Nothing but the lines from the one with "def Frame.putPayload (f" through the last line of the data should be restated, each word for word.

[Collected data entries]
--- --- ---

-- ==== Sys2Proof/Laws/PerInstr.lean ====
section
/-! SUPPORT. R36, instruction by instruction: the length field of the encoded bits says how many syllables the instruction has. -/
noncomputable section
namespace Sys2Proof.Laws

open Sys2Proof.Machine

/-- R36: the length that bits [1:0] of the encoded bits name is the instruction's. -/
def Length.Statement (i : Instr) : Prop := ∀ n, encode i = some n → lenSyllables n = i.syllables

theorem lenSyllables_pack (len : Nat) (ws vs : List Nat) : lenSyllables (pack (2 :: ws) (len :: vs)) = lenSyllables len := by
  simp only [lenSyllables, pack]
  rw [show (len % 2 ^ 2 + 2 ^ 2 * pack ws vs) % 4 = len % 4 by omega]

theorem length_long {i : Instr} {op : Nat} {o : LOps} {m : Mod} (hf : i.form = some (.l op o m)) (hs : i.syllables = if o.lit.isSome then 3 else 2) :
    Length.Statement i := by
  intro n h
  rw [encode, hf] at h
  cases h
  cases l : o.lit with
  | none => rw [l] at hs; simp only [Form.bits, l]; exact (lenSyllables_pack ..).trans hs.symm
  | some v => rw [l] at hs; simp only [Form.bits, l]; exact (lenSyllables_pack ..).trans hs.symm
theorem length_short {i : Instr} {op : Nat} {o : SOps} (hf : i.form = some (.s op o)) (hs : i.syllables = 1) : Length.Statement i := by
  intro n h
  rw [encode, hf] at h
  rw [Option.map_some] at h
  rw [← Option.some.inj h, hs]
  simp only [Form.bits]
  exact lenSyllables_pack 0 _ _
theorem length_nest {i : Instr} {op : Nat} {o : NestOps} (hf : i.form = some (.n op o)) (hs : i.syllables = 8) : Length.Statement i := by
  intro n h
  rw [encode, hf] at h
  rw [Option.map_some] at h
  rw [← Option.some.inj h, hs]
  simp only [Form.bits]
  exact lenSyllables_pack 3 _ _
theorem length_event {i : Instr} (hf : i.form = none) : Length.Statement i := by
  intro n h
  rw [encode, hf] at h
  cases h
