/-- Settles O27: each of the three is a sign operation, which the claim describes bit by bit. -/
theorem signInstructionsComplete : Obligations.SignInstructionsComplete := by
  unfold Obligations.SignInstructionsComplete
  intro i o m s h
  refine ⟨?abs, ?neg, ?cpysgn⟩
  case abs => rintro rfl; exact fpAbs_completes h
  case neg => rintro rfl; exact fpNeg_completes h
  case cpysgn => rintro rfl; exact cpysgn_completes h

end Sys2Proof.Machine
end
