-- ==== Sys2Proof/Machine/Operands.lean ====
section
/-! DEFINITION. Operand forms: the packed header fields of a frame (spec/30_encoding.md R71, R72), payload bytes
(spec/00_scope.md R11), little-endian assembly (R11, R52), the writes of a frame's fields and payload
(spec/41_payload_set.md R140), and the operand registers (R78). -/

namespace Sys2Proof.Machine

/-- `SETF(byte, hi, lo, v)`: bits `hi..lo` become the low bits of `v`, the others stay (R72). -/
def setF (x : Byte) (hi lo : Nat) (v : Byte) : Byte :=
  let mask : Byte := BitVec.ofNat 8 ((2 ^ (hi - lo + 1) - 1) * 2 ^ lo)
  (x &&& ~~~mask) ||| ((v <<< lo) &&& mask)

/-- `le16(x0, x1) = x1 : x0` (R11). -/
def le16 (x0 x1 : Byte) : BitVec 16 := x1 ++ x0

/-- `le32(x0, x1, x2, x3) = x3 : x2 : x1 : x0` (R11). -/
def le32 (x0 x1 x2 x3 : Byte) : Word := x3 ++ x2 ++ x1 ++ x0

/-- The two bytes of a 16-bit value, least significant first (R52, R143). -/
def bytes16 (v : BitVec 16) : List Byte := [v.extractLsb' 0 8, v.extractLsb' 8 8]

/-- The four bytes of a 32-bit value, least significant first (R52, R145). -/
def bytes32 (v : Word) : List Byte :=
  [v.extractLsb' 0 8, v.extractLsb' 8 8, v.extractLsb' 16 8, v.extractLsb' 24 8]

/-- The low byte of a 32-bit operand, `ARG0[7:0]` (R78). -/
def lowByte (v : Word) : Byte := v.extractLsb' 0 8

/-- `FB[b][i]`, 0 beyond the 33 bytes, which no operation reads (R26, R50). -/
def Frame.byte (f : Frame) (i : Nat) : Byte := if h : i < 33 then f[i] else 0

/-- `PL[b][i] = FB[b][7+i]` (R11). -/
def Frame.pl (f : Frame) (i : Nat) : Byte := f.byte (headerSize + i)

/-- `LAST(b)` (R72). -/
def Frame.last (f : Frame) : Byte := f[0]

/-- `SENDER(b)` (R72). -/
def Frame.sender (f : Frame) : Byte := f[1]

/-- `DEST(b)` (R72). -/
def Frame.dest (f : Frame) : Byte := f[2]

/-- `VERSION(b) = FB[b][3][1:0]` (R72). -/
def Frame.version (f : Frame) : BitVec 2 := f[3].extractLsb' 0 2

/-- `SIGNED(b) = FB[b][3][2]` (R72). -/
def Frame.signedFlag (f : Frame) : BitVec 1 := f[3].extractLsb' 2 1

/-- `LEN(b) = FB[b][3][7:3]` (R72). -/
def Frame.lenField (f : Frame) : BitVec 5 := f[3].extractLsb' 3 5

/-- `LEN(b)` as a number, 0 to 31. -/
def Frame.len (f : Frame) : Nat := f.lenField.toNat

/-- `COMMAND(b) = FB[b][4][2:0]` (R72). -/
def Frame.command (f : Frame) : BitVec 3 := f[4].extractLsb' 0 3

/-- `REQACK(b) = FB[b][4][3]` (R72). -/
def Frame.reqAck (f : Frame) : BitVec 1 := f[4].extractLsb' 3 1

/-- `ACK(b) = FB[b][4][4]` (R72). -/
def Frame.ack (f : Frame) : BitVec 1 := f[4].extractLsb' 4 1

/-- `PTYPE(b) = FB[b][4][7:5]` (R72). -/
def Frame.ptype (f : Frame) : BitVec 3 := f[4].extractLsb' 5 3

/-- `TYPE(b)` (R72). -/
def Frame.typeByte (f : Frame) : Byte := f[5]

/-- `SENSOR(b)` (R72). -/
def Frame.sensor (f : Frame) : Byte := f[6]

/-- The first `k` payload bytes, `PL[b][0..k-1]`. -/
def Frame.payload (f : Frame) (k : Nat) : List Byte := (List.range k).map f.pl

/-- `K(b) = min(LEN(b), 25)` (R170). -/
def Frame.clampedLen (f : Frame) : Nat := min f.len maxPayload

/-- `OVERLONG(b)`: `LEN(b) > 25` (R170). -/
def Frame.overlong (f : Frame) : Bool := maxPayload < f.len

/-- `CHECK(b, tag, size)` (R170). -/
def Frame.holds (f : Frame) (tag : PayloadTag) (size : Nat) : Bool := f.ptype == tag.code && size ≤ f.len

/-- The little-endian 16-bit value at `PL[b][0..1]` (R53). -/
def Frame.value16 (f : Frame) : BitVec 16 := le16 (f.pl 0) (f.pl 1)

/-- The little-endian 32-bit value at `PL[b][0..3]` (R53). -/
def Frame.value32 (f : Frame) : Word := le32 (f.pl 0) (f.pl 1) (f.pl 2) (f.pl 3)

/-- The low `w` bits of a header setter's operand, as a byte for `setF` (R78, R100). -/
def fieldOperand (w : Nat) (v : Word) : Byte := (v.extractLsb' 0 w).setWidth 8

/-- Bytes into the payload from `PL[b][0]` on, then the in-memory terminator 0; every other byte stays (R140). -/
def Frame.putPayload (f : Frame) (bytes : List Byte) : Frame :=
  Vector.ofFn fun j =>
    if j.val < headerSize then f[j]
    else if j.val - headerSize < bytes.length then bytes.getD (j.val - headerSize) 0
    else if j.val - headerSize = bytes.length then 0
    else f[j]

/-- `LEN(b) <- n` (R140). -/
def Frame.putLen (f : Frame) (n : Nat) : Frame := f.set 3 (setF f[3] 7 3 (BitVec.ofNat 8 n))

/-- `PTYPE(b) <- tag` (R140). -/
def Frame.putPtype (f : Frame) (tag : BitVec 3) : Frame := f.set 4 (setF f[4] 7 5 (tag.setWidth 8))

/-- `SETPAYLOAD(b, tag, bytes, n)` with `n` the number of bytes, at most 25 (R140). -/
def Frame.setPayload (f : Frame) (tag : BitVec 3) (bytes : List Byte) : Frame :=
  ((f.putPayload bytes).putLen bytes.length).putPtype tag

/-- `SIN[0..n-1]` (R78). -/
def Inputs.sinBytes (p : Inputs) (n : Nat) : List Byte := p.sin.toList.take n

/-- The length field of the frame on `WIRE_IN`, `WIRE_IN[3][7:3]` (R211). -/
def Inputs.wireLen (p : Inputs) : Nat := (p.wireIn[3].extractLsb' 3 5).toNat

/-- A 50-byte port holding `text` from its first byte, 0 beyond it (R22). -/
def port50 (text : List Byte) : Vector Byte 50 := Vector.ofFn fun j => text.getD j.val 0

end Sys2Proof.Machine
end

--- --- ---

■ Result ■
def Frame.putPayload (f : Frame) (bytes : List Byte) : Frame :=
  Vector.ofFn fun j =>
    if j.val < headerSize then f[j]
    else if j.val - headerSize < bytes.length then bytes.getD (j.val - headerSize) 0
    else if j.val - headerSize = bytes.length then 0
    else f[j]

/-- `LEN(b) <- n` (R140). -/
def Frame.putLen (f : Frame) (n : Nat) : Frame := f.set 3 (setF f[3] 7 3 (BitVec.ofNat 8 n))

/-- `PTYPE(b) <- tag` (R140). -/
def Frame.putPtype (f : Frame) (tag : BitVec 3) : Frame := f.set 4 (setF f[4] 7 5 (tag.setWidth 8))

/-- `SETPAYLOAD(b, tag, bytes, n)` with `n` the number of bytes, at most 25 (R140). -/
def Frame.setPayload (f : Frame) (tag : BitVec 3) (bytes : List Byte) : Frame :=
  ((f.putPayload bytes).putLen bytes.length).putPtype tag

/-- `SIN[0..n-1]` (R78). -/
def Inputs.sinBytes (p : Inputs) (n : Nat) : List Byte := p.sin.toList.take n

/-- The length field of the frame on `WIRE_IN`, `WIRE_IN[3][7:3]` (R211). -/
def Inputs.wireLen (p : Inputs) : Nat := (p.wireIn[3].extractLsb' 3 5).toNat

/-- A 50-byte port holding `text` from its first byte, 0 beyond it (R22). -/
def port50 (text : List Byte) : Vector Byte 50 := Vector.ofFn fun j => text.getD j.val 0

end Sys2Proof.Machine
end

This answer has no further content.